Required work. Below are some entries. Count how many of their lines include "generalizing", then give that number only.

Dataset.
= = = =
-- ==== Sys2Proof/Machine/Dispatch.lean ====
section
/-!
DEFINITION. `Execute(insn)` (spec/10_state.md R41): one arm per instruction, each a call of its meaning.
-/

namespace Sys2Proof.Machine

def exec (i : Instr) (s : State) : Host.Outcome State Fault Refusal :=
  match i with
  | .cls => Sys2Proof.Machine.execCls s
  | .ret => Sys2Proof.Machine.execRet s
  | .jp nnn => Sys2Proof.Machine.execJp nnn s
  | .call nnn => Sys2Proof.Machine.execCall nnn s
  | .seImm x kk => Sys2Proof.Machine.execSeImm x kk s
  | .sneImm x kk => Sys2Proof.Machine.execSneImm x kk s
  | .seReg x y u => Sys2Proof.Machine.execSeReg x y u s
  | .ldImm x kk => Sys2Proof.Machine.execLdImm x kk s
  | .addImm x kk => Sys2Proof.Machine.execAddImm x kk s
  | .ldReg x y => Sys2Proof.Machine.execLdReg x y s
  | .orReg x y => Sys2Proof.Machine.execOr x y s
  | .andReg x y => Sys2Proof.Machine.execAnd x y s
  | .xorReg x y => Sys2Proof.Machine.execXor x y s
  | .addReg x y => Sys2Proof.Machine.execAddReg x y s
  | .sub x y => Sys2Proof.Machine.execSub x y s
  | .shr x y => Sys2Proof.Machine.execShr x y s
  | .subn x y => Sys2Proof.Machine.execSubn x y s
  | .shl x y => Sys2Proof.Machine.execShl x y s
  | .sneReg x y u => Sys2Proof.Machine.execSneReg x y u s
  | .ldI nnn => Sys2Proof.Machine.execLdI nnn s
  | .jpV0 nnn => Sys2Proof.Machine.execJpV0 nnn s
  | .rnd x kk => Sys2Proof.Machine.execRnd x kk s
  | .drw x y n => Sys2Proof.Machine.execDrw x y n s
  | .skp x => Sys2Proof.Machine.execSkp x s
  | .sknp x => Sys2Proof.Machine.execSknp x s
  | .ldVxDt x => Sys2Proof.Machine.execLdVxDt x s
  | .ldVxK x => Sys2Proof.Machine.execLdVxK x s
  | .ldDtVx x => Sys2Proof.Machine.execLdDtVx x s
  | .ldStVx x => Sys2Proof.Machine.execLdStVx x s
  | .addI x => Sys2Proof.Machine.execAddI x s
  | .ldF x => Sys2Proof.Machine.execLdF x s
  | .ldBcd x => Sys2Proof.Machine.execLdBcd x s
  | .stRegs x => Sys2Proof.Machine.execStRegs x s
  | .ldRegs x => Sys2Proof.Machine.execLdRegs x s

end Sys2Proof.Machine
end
= = = =
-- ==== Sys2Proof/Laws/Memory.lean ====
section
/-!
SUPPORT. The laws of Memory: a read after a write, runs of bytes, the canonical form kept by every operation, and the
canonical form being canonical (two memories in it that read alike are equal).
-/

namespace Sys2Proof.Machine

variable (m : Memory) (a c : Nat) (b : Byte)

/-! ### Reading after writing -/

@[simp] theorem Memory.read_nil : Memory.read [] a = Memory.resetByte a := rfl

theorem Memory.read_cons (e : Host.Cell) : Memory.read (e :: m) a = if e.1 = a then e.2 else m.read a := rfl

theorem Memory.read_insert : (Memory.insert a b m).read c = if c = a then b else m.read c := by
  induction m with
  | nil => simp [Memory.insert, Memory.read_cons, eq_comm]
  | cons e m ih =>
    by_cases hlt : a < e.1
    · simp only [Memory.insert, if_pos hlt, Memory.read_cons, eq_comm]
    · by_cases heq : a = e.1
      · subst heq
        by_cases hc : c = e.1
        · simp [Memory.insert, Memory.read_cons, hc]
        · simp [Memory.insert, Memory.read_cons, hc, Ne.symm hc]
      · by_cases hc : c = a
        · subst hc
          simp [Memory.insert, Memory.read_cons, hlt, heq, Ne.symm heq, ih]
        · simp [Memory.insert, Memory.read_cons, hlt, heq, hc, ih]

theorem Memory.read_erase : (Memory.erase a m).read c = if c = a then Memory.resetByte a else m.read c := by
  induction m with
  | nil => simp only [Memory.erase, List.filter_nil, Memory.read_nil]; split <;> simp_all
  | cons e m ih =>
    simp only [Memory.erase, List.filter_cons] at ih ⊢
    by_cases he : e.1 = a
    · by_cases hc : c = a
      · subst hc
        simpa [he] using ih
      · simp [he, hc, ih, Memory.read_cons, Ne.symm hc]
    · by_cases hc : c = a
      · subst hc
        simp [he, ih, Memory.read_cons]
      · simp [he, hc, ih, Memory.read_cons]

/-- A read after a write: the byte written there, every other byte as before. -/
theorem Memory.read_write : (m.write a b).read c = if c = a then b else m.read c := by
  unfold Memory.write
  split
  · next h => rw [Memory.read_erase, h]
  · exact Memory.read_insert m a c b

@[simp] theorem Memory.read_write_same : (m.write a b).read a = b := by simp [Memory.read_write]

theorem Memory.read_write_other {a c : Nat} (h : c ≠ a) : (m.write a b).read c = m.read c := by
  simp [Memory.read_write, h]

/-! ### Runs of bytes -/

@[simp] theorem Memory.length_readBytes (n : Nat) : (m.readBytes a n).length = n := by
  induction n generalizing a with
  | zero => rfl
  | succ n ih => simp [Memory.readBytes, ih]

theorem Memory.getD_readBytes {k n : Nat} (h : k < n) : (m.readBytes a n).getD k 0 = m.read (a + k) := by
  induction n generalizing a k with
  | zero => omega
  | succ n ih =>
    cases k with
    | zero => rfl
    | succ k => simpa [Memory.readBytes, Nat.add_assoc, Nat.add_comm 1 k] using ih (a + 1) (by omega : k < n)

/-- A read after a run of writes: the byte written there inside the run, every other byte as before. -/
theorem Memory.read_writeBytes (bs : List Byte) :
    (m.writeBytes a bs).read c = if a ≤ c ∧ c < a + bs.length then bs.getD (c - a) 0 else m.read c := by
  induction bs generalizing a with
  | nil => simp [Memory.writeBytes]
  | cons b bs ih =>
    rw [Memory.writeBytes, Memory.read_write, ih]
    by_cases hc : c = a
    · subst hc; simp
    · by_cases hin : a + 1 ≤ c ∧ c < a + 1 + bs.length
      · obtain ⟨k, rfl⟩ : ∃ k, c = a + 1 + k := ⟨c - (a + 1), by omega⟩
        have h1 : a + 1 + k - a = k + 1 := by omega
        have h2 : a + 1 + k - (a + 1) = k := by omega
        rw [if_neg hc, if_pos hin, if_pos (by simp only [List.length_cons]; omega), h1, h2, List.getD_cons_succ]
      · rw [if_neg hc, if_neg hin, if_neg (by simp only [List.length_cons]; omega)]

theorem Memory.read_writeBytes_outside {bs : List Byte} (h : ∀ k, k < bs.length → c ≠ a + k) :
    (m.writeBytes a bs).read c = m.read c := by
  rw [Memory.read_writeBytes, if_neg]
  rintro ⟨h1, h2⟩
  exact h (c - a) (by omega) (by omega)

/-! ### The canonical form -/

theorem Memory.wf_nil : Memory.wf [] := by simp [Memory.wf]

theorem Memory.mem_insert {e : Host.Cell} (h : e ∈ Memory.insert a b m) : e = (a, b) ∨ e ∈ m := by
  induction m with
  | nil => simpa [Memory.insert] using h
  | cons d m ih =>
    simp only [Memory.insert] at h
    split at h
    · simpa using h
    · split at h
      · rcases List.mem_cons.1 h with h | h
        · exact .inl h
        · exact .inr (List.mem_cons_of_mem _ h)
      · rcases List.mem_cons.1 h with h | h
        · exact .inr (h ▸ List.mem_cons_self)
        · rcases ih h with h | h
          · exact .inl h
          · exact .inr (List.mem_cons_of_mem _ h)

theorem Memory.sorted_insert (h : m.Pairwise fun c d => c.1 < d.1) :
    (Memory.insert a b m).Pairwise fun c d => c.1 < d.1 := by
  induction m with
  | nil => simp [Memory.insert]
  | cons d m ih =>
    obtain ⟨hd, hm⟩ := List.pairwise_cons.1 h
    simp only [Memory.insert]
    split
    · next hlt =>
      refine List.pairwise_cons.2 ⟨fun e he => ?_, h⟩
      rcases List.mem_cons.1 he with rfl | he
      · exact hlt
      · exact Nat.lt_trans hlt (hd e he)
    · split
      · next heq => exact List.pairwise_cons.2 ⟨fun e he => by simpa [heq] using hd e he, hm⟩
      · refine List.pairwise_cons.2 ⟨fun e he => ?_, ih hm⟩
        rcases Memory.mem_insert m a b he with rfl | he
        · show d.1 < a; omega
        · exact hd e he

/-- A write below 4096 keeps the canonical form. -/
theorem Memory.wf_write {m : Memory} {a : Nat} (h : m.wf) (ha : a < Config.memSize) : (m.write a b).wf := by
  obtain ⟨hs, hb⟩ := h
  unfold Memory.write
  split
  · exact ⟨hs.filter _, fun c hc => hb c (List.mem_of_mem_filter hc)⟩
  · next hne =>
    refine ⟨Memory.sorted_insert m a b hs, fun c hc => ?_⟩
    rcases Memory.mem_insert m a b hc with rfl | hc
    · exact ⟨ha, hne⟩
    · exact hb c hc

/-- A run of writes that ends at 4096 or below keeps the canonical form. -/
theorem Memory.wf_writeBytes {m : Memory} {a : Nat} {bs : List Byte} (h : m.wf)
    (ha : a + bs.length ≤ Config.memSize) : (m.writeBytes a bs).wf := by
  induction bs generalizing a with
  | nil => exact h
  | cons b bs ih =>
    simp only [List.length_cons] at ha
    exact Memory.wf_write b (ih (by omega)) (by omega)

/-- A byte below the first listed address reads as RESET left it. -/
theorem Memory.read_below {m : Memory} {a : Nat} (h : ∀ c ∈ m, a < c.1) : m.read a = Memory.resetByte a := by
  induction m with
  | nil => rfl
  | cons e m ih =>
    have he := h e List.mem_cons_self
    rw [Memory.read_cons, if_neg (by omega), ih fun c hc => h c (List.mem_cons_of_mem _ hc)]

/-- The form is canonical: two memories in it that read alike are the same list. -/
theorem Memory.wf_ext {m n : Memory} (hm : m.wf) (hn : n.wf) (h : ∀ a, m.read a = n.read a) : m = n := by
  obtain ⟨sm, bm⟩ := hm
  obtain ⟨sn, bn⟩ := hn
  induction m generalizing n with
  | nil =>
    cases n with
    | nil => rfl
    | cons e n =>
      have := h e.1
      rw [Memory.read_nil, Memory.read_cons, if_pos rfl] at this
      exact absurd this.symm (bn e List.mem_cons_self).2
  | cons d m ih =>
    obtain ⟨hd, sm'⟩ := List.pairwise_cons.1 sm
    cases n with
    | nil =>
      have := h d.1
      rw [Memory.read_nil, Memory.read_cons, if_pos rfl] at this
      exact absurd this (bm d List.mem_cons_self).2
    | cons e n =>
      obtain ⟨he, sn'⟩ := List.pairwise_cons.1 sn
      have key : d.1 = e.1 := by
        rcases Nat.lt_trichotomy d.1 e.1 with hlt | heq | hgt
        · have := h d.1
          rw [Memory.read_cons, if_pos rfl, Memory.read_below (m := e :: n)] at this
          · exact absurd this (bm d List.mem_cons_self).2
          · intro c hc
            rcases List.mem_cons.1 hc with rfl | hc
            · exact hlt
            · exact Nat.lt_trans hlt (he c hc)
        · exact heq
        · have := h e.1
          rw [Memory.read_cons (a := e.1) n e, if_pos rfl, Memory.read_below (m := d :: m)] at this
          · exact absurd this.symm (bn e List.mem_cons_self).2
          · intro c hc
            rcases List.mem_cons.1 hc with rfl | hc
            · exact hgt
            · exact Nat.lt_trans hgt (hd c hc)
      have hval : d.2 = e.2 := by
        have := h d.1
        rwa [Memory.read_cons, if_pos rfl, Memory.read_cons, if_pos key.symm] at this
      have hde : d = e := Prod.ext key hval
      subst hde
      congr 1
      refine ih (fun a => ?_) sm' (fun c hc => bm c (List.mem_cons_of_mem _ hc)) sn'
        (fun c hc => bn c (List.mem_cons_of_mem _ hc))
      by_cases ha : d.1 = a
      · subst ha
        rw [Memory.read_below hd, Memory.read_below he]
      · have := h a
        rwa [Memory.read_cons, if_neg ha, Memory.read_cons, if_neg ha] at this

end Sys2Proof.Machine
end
= = = =
Answer for this exercise. 5